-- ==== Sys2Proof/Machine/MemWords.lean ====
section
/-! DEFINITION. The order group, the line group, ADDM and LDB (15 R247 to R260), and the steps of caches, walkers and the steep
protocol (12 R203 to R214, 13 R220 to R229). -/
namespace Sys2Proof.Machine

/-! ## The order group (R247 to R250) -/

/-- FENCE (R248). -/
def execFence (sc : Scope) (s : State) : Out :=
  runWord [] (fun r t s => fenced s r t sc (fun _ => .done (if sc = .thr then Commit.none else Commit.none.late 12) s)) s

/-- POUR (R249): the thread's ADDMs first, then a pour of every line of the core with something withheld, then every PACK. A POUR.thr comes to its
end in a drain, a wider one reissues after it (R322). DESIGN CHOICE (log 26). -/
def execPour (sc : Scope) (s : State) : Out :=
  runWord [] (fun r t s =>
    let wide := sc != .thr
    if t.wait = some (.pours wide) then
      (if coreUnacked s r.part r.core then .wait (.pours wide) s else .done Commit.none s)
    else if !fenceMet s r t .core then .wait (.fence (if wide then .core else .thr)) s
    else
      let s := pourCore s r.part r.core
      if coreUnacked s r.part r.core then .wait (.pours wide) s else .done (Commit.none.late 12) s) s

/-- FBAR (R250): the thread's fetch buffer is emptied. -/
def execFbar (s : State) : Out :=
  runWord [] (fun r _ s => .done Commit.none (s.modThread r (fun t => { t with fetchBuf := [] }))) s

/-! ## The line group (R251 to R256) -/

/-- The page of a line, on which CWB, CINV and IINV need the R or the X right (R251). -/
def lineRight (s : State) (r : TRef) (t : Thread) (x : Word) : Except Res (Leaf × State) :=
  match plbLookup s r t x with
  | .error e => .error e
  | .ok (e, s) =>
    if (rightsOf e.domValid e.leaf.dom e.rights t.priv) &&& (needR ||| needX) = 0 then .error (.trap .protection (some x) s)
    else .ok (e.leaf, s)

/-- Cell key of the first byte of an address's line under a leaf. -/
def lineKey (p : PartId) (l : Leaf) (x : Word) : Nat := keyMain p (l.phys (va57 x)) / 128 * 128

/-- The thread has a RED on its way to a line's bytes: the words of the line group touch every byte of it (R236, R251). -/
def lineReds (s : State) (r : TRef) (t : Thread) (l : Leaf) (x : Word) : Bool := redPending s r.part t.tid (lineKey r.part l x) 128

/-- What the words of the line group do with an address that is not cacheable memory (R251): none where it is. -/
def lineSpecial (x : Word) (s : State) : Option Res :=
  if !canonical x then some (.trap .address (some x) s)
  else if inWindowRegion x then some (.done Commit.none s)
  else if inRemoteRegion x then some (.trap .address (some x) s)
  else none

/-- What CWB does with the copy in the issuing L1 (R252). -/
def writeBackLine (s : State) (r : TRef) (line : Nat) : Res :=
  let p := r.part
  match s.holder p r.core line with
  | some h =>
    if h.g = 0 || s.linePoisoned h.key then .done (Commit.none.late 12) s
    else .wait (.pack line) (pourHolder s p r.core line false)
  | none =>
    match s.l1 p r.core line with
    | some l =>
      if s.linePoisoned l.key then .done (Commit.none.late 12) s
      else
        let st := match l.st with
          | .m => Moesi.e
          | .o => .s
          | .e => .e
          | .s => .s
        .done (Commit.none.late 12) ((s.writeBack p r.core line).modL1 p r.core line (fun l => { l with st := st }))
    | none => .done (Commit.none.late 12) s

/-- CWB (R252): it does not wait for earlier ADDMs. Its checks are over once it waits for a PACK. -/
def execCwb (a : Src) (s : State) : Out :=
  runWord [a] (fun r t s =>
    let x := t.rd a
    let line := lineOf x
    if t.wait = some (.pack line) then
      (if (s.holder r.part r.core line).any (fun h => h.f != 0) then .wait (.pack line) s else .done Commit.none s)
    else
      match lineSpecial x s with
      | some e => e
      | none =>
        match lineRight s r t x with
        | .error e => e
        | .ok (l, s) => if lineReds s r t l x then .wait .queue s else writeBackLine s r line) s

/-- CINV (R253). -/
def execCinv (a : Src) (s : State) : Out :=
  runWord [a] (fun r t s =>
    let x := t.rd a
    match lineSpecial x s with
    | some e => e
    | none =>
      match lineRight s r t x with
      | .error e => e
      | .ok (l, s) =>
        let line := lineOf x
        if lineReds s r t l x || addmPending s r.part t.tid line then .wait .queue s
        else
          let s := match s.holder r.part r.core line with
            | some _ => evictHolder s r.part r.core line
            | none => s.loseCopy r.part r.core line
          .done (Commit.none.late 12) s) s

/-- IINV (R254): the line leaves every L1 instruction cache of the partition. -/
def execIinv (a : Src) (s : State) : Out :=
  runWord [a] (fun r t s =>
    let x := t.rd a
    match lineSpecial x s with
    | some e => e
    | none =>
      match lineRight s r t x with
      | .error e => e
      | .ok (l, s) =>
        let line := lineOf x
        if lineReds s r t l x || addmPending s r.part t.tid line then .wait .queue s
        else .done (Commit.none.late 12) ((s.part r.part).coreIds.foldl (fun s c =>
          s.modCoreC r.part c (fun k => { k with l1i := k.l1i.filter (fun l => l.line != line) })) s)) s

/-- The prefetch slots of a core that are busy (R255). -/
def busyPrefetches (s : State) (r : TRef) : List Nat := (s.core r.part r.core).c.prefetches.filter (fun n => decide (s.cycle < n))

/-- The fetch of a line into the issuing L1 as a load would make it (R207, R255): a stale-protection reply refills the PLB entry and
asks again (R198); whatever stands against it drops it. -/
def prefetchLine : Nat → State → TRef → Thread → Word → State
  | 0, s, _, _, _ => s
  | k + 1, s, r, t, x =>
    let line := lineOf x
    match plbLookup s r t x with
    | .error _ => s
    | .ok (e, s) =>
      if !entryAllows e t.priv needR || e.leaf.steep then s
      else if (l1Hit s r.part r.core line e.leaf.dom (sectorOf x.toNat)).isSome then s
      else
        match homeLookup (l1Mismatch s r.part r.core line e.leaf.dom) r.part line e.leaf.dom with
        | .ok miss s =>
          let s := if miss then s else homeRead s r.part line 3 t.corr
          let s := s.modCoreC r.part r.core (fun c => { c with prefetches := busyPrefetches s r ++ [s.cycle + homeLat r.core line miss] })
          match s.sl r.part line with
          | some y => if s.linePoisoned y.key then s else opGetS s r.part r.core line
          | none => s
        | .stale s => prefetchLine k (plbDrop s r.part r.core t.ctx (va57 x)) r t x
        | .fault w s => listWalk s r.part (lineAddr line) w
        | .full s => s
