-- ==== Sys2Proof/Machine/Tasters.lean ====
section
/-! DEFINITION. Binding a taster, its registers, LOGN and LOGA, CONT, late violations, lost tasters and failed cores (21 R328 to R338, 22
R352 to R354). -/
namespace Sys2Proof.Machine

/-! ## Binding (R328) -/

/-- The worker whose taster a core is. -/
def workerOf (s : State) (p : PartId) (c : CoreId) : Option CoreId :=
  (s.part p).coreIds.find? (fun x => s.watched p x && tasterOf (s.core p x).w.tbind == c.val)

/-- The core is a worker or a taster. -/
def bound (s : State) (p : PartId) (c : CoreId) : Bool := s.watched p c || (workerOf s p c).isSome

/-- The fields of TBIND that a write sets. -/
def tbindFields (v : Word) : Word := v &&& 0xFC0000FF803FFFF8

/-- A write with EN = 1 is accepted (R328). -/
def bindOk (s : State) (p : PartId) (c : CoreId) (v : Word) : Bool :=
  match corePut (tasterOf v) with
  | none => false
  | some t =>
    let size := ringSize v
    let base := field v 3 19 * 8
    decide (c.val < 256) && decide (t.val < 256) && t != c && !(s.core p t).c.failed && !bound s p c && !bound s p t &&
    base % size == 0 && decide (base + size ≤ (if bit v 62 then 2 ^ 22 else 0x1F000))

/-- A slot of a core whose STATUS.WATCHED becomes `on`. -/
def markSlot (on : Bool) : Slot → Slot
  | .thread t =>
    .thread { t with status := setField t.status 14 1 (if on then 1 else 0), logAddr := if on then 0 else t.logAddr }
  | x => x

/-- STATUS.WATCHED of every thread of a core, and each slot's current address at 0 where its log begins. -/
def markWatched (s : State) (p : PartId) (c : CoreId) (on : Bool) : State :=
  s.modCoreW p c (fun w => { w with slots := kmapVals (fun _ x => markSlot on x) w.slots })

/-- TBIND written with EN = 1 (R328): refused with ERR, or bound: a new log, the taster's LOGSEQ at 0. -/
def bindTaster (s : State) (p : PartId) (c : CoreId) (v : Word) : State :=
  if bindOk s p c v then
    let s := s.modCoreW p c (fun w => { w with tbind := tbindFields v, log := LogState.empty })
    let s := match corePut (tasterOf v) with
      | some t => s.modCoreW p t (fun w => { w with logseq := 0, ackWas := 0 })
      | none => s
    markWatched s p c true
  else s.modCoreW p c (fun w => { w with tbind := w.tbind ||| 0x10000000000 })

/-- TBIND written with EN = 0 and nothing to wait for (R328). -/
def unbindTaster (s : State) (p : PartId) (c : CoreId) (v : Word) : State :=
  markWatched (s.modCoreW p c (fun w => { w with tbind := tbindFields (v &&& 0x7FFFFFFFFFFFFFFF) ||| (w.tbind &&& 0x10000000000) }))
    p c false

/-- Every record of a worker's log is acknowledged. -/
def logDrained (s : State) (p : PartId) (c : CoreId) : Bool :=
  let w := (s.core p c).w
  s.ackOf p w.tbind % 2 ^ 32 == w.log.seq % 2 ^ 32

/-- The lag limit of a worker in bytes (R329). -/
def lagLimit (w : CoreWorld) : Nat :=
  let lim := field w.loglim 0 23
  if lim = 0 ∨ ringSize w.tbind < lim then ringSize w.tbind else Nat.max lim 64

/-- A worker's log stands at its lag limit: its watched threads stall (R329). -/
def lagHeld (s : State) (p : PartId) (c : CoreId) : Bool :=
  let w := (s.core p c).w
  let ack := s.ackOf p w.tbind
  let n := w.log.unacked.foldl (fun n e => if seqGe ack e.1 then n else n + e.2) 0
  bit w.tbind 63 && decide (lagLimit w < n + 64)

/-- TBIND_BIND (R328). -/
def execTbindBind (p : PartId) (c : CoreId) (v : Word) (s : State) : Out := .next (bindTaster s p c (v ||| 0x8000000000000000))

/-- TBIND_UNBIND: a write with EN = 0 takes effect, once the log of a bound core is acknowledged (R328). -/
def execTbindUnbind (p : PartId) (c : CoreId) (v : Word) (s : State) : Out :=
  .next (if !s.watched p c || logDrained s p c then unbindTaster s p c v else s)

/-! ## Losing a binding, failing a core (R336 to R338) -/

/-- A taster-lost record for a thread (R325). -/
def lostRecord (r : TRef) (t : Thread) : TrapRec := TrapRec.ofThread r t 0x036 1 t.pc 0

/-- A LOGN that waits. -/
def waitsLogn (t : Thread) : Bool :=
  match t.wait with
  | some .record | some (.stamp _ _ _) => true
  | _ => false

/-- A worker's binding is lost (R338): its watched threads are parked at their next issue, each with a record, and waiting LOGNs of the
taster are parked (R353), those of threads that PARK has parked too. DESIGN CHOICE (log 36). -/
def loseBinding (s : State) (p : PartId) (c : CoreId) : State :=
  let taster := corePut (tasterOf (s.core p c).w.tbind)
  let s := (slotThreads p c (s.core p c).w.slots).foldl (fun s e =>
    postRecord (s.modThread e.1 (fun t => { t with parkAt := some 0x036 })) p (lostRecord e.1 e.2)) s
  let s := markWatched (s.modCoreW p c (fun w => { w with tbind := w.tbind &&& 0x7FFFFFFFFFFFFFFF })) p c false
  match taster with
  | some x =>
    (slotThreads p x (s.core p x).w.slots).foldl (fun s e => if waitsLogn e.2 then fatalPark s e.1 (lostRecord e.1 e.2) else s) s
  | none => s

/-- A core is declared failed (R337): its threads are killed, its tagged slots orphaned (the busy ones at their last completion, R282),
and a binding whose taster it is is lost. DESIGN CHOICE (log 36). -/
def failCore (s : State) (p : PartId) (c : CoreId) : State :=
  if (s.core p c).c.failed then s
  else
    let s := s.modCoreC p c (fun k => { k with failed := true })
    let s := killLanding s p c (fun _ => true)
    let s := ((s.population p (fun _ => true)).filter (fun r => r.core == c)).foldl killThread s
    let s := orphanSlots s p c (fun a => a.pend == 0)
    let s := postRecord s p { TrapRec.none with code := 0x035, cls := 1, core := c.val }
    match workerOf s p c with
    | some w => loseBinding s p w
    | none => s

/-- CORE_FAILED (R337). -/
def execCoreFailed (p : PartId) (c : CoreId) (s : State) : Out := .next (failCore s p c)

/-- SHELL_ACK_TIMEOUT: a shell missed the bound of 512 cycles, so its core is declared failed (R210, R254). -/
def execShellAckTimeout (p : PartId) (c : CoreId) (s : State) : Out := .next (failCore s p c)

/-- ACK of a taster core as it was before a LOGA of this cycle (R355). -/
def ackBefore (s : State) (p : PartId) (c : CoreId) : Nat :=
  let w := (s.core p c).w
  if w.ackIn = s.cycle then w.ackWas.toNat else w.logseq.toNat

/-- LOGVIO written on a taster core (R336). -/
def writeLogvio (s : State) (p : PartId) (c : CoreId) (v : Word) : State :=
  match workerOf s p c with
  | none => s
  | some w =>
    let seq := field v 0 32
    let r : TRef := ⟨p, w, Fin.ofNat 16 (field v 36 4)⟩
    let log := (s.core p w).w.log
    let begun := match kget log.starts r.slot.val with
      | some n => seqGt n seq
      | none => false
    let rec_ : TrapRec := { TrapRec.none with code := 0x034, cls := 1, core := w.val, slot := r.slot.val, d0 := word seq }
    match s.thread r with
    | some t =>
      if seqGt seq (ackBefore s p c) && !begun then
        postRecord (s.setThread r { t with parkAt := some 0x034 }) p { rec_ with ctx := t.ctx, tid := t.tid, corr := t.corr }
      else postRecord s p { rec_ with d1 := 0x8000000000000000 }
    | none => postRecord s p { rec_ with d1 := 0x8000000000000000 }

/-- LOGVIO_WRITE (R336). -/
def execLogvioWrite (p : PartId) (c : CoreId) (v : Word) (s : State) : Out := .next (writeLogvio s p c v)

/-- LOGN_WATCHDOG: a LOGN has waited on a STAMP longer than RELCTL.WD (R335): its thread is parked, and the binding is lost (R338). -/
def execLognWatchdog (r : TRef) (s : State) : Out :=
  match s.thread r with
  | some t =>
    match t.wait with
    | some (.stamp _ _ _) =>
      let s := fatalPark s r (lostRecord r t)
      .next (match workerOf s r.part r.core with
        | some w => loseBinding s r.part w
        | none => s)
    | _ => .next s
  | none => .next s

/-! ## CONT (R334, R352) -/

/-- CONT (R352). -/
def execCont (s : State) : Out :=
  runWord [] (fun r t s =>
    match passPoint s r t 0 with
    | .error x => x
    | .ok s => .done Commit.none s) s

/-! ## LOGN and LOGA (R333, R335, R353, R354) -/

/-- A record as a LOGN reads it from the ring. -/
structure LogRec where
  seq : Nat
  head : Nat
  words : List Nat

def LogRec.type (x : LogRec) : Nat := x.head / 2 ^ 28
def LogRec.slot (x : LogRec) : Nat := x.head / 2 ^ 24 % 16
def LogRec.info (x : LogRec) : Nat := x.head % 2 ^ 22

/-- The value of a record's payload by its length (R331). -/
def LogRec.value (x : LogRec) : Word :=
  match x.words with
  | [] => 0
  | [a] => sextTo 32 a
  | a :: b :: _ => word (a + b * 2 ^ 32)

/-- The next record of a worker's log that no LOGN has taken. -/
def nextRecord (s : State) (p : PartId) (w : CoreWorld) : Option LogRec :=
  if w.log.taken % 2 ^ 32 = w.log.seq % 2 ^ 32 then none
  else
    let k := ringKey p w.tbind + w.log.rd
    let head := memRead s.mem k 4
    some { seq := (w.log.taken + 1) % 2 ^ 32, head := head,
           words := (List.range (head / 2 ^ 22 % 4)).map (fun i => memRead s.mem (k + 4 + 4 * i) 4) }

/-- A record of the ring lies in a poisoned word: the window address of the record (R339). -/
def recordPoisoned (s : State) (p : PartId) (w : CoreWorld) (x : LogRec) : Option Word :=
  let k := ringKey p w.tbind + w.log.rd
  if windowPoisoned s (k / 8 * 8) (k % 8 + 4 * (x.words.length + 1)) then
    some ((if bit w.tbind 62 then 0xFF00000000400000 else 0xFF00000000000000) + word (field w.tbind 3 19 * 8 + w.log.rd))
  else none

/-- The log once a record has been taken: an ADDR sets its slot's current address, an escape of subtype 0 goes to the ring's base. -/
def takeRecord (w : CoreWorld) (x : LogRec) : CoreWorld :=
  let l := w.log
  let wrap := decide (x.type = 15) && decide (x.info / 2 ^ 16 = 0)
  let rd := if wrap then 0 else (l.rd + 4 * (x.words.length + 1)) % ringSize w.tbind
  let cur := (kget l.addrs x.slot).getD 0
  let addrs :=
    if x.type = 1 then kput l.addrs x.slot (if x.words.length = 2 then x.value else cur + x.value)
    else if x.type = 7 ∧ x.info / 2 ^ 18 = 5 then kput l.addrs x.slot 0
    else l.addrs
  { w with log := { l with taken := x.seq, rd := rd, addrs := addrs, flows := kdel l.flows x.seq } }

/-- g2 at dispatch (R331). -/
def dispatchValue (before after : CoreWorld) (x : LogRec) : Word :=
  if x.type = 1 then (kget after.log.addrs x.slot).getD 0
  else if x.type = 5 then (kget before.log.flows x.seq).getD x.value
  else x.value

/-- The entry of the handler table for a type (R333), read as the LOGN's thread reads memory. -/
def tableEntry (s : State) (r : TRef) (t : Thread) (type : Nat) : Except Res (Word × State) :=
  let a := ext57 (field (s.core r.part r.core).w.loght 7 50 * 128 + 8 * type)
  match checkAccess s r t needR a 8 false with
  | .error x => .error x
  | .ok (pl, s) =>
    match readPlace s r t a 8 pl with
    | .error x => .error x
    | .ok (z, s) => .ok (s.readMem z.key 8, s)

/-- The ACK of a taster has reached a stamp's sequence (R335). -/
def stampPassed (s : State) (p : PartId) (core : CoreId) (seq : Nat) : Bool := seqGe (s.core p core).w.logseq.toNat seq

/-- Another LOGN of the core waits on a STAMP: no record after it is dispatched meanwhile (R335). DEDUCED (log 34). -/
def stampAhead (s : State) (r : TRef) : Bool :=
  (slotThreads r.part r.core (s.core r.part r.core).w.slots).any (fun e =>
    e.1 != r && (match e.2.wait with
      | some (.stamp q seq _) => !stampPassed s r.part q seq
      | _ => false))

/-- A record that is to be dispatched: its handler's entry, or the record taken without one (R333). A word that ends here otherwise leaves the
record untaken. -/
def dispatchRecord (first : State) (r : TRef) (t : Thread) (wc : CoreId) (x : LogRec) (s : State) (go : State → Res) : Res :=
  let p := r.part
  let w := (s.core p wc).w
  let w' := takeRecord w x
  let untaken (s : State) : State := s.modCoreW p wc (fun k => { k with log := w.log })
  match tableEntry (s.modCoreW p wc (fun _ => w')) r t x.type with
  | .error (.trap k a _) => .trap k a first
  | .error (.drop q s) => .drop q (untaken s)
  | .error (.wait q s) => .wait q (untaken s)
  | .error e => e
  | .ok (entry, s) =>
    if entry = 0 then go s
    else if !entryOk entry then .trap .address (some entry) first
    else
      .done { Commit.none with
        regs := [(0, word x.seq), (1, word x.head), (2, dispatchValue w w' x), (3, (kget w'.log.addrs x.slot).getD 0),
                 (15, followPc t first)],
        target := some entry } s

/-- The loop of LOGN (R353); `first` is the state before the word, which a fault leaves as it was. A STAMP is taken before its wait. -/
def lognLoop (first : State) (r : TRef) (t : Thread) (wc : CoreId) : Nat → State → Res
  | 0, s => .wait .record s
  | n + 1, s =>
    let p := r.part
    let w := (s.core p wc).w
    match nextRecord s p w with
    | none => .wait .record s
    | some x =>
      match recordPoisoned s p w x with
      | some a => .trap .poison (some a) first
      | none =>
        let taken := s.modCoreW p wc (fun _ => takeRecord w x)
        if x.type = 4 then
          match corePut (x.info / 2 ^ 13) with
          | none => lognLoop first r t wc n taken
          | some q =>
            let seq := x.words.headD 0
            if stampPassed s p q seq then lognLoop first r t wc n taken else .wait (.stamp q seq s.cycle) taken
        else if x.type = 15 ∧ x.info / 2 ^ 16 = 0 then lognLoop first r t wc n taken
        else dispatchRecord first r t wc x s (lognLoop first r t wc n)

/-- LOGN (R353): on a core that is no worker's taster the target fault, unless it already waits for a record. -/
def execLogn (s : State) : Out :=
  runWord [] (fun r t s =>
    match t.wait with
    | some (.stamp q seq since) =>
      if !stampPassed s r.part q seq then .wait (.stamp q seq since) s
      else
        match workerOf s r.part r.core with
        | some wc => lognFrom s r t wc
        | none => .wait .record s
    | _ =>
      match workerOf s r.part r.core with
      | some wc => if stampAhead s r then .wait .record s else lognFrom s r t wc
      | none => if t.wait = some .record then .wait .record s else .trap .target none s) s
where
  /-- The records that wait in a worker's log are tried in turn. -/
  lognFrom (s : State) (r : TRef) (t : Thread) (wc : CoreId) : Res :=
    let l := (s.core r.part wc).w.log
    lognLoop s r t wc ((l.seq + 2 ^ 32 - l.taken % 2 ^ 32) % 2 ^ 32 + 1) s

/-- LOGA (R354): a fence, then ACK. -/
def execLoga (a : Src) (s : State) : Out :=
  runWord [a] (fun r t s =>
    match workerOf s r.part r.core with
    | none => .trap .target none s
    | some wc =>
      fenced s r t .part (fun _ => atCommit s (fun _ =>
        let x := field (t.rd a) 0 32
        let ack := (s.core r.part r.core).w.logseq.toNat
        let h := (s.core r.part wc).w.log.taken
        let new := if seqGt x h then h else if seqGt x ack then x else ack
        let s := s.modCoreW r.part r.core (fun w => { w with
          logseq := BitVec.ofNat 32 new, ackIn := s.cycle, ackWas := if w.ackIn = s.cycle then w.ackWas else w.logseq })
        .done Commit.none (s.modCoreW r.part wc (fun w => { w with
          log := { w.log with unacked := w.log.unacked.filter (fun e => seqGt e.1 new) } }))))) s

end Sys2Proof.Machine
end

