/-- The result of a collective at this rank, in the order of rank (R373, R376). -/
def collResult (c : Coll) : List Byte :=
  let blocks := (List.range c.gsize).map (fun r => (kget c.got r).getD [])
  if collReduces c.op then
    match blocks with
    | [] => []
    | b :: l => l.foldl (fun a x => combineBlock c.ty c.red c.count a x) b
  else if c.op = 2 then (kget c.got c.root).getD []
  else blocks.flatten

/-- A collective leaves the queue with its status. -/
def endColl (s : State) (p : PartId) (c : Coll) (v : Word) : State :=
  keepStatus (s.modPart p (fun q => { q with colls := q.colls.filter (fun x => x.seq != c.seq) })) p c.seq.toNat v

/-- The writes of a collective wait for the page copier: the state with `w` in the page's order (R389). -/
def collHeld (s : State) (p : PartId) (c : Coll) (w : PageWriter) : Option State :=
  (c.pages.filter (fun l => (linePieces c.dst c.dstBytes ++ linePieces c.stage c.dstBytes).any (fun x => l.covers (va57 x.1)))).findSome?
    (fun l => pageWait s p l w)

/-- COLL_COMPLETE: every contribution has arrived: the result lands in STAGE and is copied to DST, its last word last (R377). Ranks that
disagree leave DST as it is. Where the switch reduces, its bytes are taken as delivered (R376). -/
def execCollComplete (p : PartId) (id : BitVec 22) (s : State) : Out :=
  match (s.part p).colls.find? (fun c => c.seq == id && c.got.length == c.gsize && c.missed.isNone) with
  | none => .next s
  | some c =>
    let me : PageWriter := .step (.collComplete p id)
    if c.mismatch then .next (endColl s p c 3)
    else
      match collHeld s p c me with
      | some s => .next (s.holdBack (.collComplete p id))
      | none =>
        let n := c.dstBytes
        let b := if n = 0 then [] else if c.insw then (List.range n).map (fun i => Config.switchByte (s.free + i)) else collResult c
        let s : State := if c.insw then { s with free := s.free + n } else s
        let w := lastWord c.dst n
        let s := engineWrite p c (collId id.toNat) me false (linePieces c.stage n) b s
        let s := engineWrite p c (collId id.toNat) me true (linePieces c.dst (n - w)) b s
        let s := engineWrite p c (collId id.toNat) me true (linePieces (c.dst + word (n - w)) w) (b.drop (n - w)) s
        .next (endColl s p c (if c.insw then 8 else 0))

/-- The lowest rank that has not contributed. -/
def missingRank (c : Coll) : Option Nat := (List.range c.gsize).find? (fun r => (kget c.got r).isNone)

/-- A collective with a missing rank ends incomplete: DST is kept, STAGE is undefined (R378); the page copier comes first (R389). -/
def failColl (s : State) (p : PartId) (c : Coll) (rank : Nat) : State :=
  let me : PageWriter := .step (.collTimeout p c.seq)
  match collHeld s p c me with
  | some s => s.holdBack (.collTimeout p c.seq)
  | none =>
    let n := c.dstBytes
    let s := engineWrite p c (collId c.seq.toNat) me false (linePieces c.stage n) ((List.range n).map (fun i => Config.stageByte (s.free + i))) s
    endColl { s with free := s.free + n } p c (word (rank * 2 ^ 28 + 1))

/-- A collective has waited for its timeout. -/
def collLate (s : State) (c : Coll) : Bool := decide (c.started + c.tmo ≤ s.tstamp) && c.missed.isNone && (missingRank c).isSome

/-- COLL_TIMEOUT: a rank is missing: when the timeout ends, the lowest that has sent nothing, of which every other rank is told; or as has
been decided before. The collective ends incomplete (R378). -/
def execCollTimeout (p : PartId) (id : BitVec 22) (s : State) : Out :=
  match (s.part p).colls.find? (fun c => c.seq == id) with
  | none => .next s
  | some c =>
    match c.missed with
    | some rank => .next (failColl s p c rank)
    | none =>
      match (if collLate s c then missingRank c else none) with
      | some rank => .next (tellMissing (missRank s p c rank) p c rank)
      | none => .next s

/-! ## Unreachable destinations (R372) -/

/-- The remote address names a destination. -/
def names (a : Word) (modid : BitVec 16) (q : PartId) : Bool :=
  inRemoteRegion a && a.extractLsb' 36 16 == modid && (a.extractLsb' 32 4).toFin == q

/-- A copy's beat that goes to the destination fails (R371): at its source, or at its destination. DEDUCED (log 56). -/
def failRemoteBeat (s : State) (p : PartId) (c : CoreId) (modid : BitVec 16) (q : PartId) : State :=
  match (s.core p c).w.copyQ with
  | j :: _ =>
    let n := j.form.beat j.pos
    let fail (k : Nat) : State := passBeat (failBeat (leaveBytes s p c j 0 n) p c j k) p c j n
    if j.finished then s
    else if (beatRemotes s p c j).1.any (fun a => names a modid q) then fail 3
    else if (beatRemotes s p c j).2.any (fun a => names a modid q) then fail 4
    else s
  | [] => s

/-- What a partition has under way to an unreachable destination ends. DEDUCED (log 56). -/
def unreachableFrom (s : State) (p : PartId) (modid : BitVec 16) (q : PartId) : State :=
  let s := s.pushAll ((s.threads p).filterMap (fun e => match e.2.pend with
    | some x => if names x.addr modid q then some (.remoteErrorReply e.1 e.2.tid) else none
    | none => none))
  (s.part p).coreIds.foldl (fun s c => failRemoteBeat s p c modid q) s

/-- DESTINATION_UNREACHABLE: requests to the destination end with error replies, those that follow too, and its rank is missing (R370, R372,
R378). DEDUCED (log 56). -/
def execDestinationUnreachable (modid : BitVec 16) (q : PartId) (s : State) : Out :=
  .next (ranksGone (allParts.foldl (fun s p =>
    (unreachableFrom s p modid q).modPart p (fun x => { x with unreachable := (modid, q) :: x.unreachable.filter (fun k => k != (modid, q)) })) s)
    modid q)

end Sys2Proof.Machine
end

++++

### Task item
What are the exact lines from the beginning of the material through the line containing "runWord [] (fun r t s => fenced"? Write out those lines alone.

### Task answer
-- ==== Sys2Proof/Machine/MemWords.lean ====
section
/-! DEFINITION. The order group, the line group, ADDM and LDB (15 R247 to R260), and the steps of caches, walkers and the steep
protocol (12 R203 to R214, 13 R220 to R229). -/
namespace Sys2Proof.Machine

/-! ## The order group (R247 to R250) -/

/-- FENCE (R248). -/
def execFence (sc : Scope) (s : State) : Out :=
  runWord [] (fun r t s => fenced s r t sc (fun _ => .done (if sc = .thr then Commit.none else Commit.none.late 12) s)) s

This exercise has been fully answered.